是否有更好的方法来完成我的目标,下面的代码:

  1. 我想从数据集A中读取基于过滤器的数据,该数据集包含许多小片段(由于我经常下载数据,因此该数据集中有许多文件)
  2. 我想在一个循环中整合基于分区的片段(当我不能将所有过滤器放入内存时,我使用这个,所以我一个接一个地处理它们)
  3. 我想将此数据写入一个新的数据集(数据集B)到一个合并文件中,该文件由我们的BI工具读取-不幸的是,没有partition_filename_cb函数,因此我需要使用遗留的write_to_dataset -此文件通常是分区的名称
  4. 我真的很想清理数据集A.随着时间的推移,越来越多的文件被添加到分区,因为我经常下载数据,行可以更新(其中一些片段文件只有1或两个记录)

下面是我当前的流程。我用ds。扫描器来应用我的过滤器并从原始数据集中选择我的列

def retrieve_fragments(dataset, filter_expression, columns):
    """Creates a dictionary of file fragments and filters from a pyarrow dataset"""
    fragment_partitions = {}
    scanner = ds.Scanner.from_dataset(dataset, columns=columns, filter=filter_expression)
    fragments = scanner.get_fragments()
    for frag in fragments:
        keys = ds._get_partition_keys(frag.partition_expression)
        fragment_partitions[frag] = keys
    return fragment_partitions

下面我创建了具有相同过滤器表达式的所有片段的小列表。然后,我可以将这些写入新数据集到合并文件中,并且我假设我也可以删除单个片段文件并编写新的合并版本?

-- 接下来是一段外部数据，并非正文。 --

-- ==== Sys2Proof/Tests/Slice0.lean ====
section
/-! SUPPORT. Tests: refused ill-formed commands, the manual's worked cases, and for each statement with hypotheses a state and operands
that meet them. -/

namespace Sys2Proof.Tests

-- One test at a time: elaborated side by side, the kernel evaluations below wait on one another in a thread each.
set_option Elab.async false

open Sys2Proof Sys2Proof.Machine

/-! ## Ill-formed commands are refused -/

def toolHeader : Header := { priority := 6, station := 5, role := .tool, position := 255, hereTag := 0 }

def clean (n : Nat) : List Conversion := List.replicate n { reading := 700, broken := false }

theorem test_wf_payload : (Instr.rowVerdict toolHeader (List.replicate 33 0)).wf = false := by decide
theorem test_wf_payload_limit : (Instr.rowVerdict toolHeader (List.replicate 32 0)).wf = true := by decide
theorem test_wf_args : (Instr.status toolHeader (List.replicate 31 0)).wf = false := by decide
theorem test_wf_known_kind : (Instr.unknownKind 7 toolHeader []).wf = false := by decide
theorem test_wf_known_code : (Instr.unknownRequest 20 toolHeader []).wf = false := by decide
theorem test_wf_arb_bit : (Instr.arbLost 21).wf = false := by decide
theorem test_wf_clash_bit : (Instr.clash 360).wf = false := by decide
theorem test_wf_bits : (Instr.frameBadCheck (List.replicate 353 true)).wf = false := by
  decide +kernel
theorem test_wf_block : (Instr.configBlockRead { startAddr := 4, endAddr := 4, bytes := [1, 2] }).wf = false := by decide
theorem test_wf_lane : (Instr.lagEnd 8).wf = false := by decide
theorem test_wf_reading : (Instr.openRecovery 0 [{ reading := 2048, broken := false }]).wf = false := by decide
theorem test_wf_count : (Instr.openRecovery 0 (clean 3)).wf = false := by decide
theorem test_wf_channels : (Instr.sampleTick { thermo := [], pressure := [0], reference := [0] }).wf = false := by decide
theorem test_wf_pressure :
    (Instr.sampleTick { thermo := List.replicate 8 (clean 8), pressure := List.replicate 8 4096,
                        reference := [0] }).wf = false := by decide
theorem test_wf_reference :
    (Instr.sampleTick { thermo := List.replicate 8 (clean 8), pressure := List.replicate 8 0, reference := [] }).wf = false := by
  decide
theorem test_wf_tick :
    (Instr.sampleTick { thermo := List.replicate 8 (clean 8), pressure := List.replicate 8 4095,
                        reference := [0] }).wf = true := by decide

/-! ## The manual's worked cases -/

/-- The configuration of the manual's station 7 (dwell, dose and aim cases). -/
def cfg7 : Configuration :=
  { stage := 2, stages := 2, position := 21, lanes := 2, options := 0, evidence := 2, minIndex := 100, motion := 150, settle := 40,
    release := 120, closeTimeout := 300, openTimeout := 1000, idleTimeout := 1, dryPeriod := 500, nconf := 300, nmin := 100,
    lead := 3, tact := 440, pmin := 150, pref := 400, share1 := 2750, share2 := 3250, share3 := 0, share4 := 0, dtarget := 6000,
    dmin := 5400, dmax := 7200, pspan := 1000, poffset := 0, offsets := [-3, 1, 0, -2, 0, 0, 20, 0], averaging := 0,
    tlimit := 1000, refTol := 8, spRun := 720, spStby := 480, bias := 20, gain := 96, wlane := List.replicate 8 1600, feed := 1,
    cls := .b, budget := 12000, alarmMask := 0xFFFF }
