-- ==== Sys2Proof/Tests/Slice0.lean ====
section
/-! SUPPORT. Tests/Slice0.lean: the smoke tests of WellFormed, decoding on words written out from the spec,
the spec's own vectors (spec/95_test_vectors.md), and a witness for every statement that has hypotheses. -/

namespace Sys2Proof.Tests

open Sys2Proof.Machine

/-- The configuration SMALL of 95_test_vectors.md section 0, with durations of our own. -/
def small : Config where
  n := 4
  digits := 1
  increment := 1#32
  maxStaleness := 5000#32
  latchClearsCount := false
  tSuRise := 1
  tSuFall := 2
  tCkhMin := 5
  tLatMin := 3

/-- The array "1011 0000" of the spec's examples. -/
def bits1011 : List Bool := [true, false, true, true, false, false, false, false]

/-- The array "0000 1111" of vector S5. -/
def bits1111 : List Bool := [false, false, false, false, true, true, true, true]

/-- The start of the example of R102: `H` = [0, 0, 1000, 2000], `cnt` = 3000; and of the example of R125:
`shifted` = 2, `mirror` = 1011 0000. -/
def busy : State :=
  { State.resetWith small with
    cnt := 3000#32, armed := true, hist := [1000#32, 2000#32, 0#32, 0#32], head := 2,
    snapOldest := 1000#32, snapCount := 2#32, mirror := bits1011, shifted := 2 }

/-- A chain with contents of its own, on the pins of an idle block. -/
def chain8 (stage out : List Bool) : Chain := { stage := stage, out := out, ser := false, sck := false, lat := true }

/-- What a test reads of an outcome. -/
def onNext (r : Host.Outcome State Fault Refusal) (p : State → Bool) : Bool :=
  match r with
  | .next t => p t
  | .fault _ => false
  | .refused _ => false

/-! WellFormed: an ill-formed term for each check. -/

theorem test_wf_small : small.wf = true := by decide
theorem test_wf_refuses_one_slot : ({ small with n := 1 } : Config).wf = false := by decide
theorem test_wf_refuses_too_many_slots : ({ small with n := 4294967296 } : Config).wf = false := by decide
theorem test_wf_refuses_no_digits : ({ small with digits := 0 } : Config).wf = false := by decide
theorem test_wf_refuses_increment_zero : ({ small with increment := 0#32 } : Config).wf = false := by decide
theorem test_wf_refuses_short_array : (Instr.srSet [true]).wf small = false := by decide
theorem test_wf_refuses_long_array : (Instr.srSet (false :: bits1011)).wf small = false := by decide
theorem test_memory_wf_refuses_wrong_size : Memory.wf 4 [0#32] = false := by decide
theorem test_mirror_wf_refuses_wrong_size : Memory.mirrorWf 8 [true] = false := by decide
theorem test_fits_refuses_wide_word : (PortWord.command (2 ^ 100)).fits small = false := by decide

fragments = retrieve_fragments(
    dataset=dataset, filter_expression=filter_expression, columns=read_columns
)
unique_filters = []
dfs = []
for fragment, filter_value in fragments.items():
    if filter_value not in unique_filters:
        unique_filters.append(filter_value)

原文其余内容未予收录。